▶ Your assignment
Output each line of the listing that follows, with every character kept as it is.

§

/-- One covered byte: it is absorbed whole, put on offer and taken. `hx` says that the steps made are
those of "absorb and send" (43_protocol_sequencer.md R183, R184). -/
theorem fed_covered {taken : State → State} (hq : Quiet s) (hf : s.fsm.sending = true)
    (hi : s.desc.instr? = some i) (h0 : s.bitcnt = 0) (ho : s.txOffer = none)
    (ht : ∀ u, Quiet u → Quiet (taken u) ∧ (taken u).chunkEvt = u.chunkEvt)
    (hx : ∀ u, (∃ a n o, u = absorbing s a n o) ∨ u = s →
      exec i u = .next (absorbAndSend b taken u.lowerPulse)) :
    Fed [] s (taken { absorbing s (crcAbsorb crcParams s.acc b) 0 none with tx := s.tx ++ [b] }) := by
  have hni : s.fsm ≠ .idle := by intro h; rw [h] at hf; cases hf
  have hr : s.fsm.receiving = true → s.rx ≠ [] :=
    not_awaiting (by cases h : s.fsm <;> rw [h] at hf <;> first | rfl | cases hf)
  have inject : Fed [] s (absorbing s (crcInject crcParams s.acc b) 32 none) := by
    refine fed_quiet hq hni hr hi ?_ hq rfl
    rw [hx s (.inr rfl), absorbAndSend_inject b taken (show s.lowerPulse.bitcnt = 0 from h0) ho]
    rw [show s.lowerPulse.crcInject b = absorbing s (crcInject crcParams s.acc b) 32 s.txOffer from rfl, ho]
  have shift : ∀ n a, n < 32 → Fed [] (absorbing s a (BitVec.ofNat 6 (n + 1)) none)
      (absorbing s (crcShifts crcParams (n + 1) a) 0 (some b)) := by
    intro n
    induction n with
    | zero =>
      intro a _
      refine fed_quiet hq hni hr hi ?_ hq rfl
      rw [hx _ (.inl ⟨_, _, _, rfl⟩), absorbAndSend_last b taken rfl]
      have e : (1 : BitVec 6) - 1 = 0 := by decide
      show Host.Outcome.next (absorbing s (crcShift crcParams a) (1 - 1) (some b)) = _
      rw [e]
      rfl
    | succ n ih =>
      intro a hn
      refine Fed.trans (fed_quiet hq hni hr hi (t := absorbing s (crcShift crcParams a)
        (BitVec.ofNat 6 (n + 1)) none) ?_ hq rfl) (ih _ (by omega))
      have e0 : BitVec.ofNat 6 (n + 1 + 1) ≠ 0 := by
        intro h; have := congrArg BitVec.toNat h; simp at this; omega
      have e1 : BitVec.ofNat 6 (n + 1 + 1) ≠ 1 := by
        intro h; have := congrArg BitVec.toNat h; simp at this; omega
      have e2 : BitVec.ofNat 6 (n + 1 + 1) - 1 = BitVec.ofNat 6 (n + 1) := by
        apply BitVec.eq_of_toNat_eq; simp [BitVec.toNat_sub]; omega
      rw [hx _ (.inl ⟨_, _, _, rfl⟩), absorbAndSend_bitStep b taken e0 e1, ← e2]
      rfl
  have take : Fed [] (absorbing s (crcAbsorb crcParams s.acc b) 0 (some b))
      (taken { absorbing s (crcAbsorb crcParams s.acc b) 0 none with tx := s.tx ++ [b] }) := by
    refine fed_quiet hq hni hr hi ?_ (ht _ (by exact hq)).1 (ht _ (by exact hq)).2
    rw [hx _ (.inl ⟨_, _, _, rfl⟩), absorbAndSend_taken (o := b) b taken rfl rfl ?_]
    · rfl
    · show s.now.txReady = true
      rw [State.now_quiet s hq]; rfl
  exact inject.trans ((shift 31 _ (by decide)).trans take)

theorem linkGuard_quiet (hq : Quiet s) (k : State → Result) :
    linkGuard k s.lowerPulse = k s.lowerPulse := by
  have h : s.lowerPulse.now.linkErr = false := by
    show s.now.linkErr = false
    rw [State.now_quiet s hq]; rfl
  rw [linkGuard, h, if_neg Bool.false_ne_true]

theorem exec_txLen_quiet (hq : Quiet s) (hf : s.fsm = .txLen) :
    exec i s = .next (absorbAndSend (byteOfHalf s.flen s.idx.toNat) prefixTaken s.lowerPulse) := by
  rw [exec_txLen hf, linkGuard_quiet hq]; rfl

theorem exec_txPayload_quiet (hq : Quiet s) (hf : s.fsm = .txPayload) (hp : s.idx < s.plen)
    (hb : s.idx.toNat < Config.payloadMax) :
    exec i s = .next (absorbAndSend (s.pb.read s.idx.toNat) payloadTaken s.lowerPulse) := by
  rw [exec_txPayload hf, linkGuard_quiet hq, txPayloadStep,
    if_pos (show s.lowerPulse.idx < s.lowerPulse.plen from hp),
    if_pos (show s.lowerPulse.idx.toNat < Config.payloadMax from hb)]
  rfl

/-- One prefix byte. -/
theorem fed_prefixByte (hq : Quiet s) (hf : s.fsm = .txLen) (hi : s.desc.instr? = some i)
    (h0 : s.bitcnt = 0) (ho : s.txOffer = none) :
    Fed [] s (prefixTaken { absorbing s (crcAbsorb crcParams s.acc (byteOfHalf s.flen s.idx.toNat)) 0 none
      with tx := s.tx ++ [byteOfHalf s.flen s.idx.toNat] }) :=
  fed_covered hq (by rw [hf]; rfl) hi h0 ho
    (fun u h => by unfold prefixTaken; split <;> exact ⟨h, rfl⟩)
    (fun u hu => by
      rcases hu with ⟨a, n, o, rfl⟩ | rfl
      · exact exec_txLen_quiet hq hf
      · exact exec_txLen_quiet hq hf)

§

▶ Answer space
/-- One covered byte: it is absorbed whole, put on offer and taken. `hx` says that the steps made are
those of "absorb and send" (43_protocol_sequencer.md R183, R184). -/
theorem fed_covered {taken : State → State} (hq : Quiet s) (hf : s.fsm.sending = true)
    (hi : s.desc.instr? = some i) (h0 : s.bitcnt = 0) (ho : s.txOffer = none)
    (ht : ∀ u, Quiet u → Quiet (taken u) ∧ (taken u).chunkEvt = u.chunkEvt)
    (hx : ∀ u, (∃ a n o, u = absorbing s a n o) ∨ u = s →
      exec i u = .next (absorbAndSend b taken u.lowerPulse)) :
    Fed [] s (taken { absorbing s (crcAbsorb crcParams s.acc b) 0 none with tx := s.tx ++ [b] }) := by
  have hni : s.fsm ≠ .idle := by intro h; rw [h] at hf; cases hf
  have hr : s.fsm.receiving = true → s.rx ≠ [] :=
    not_awaiting (by cases h : s.fsm <;> rw [h] at hf <;> first | rfl | cases hf)
  have inject : Fed [] s (absorbing s (crcInject crcParams s.acc b) 32 none) := by
    refine fed_quiet hq hni hr hi ?_ hq rfl
    rw [hx s (.inr rfl), absorbAndSend_inject b taken (show s.lowerPulse.bitcnt = 0 from h0) ho]
    rw [show s.lowerPulse.crcInject b = absorbing s (crcInject crcParams s.acc b) 32 s.txOffer from rfl, ho]
  have shift : ∀ n a, n < 32 → Fed [] (absorbing s a (BitVec.ofNat 6 (n + 1)) none)
      (absorbing s (crcShifts crcParams (n + 1) a) 0 (some b)) := by
    intro n
    induction n with
    | zero =>
      intro a _
      refine fed_quiet hq hni hr hi ?_ hq rfl
      rw [hx _ (.inl ⟨_, _, _, rfl⟩), absorbAndSend_last b taken rfl]
      have e : (1 : BitVec 6) - 1 = 0 := by decide
      show Host.Outcome.next (absorbing s (crcShift crcParams a) (1 - 1) (some b)) = _
      rw [e]
      rfl
    | succ n ih =>
      intro a hn
      refine Fed.trans (fed_quiet hq hni hr hi (t := absorbing s (crcShift crcParams a)
        (BitVec.ofNat 6 (n + 1)) none) ?_ hq rfl) (ih _ (by omega))
      have e0 : BitVec.ofNat 6 (n + 1 + 1) ≠ 0 := by
        intro h; have := congrArg BitVec.toNat h; simp at this; omega
      have e1 : BitVec.ofNat 6 (n + 1 + 1) ≠ 1 := by
        intro h; have := congrArg BitVec.toNat h; simp at this; omega
      have e2 : BitVec.ofNat 6 (n + 1 + 1) - 1 = BitVec.ofNat 6 (n + 1) := by
        apply BitVec.eq_of_toNat_eq; simp [BitVec.toNat_sub]; omega
      rw [hx _ (.inl ⟨_, _, _, rfl⟩), absorbAndSend_bitStep b taken e0 e1, ← e2]
      rfl
  have take : Fed [] (absorbing s (crcAbsorb crcParams s.acc b) 0 (some b))
      (taken { absorbing s (crcAbsorb crcParams s.acc b) 0 none with tx := s.tx ++ [b] }) := by
    refine fed_quiet hq hni hr hi ?_ (ht _ (by exact hq)).1 (ht _ (by exact hq)).2
    rw [hx _ (.inl ⟨_, _, _, rfl⟩), absorbAndSend_taken (o := b) b taken rfl rfl ?_]
    · rfl
    · show s.now.txReady = true
      rw [State.now_quiet s hq]; rfl
  exact inject.trans ((shift 31 _ (by decide)).trans take)

theorem linkGuard_quiet (hq : Quiet s) (k : State → Result) :
    linkGuard k s.lowerPulse = k s.lowerPulse := by
  have h : s.lowerPulse.now.linkErr = false := by
    show s.now.linkErr = false
    rw [State.now_quiet s hq]; rfl
  rw [linkGuard, h, if_neg Bool.false_ne_true]

theorem exec_txLen_quiet (hq : Quiet s) (hf : s.fsm = .txLen) :
    exec i s = .next (absorbAndSend (byteOfHalf s.flen s.idx.toNat) prefixTaken s.lowerPulse) := by
  rw [exec_txLen hf, linkGuard_quiet hq]; rfl

theorem exec_txPayload_quiet (hq : Quiet s) (hf : s.fsm = .txPayload) (hp : s.idx < s.plen)
    (hb : s.idx.toNat < Config.payloadMax) :
    exec i s = .next (absorbAndSend (s.pb.read s.idx.toNat) payloadTaken s.lowerPulse) := by
  rw [exec_txPayload hf, linkGuard_quiet hq, txPayloadStep,
    if_pos (show s.lowerPulse.idx < s.lowerPulse.plen from hp),
    if_pos (show s.lowerPulse.idx.toNat < Config.payloadMax from hb)]
  rfl

/-- One prefix byte. -/
theorem fed_prefixByte (hq : Quiet s) (hf : s.fsm = .txLen) (hi : s.desc.instr? = some i)
    (h0 : s.bitcnt = 0) (ho : s.txOffer = none) :
    Fed [] s (prefixTaken { absorbing s (crcAbsorb crcParams s.acc (byteOfHalf s.flen s.idx.toNat)) 0 none
      with tx := s.tx ++ [byteOfHalf s.flen s.idx.toNat] }) :=
  fed_covered hq (by rw [hf]; rfl) hi h0 ho
    (fun u h => by unfold prefixTaken; split <;> exact ⟨h, rfl⟩)
    (fun u hu => by
      rcases hu with ⟨a, n, o, rfl⟩ | rfl
      · exact exec_txLen_quiet hq hf
      · exact exec_txLen_quiet hq hf)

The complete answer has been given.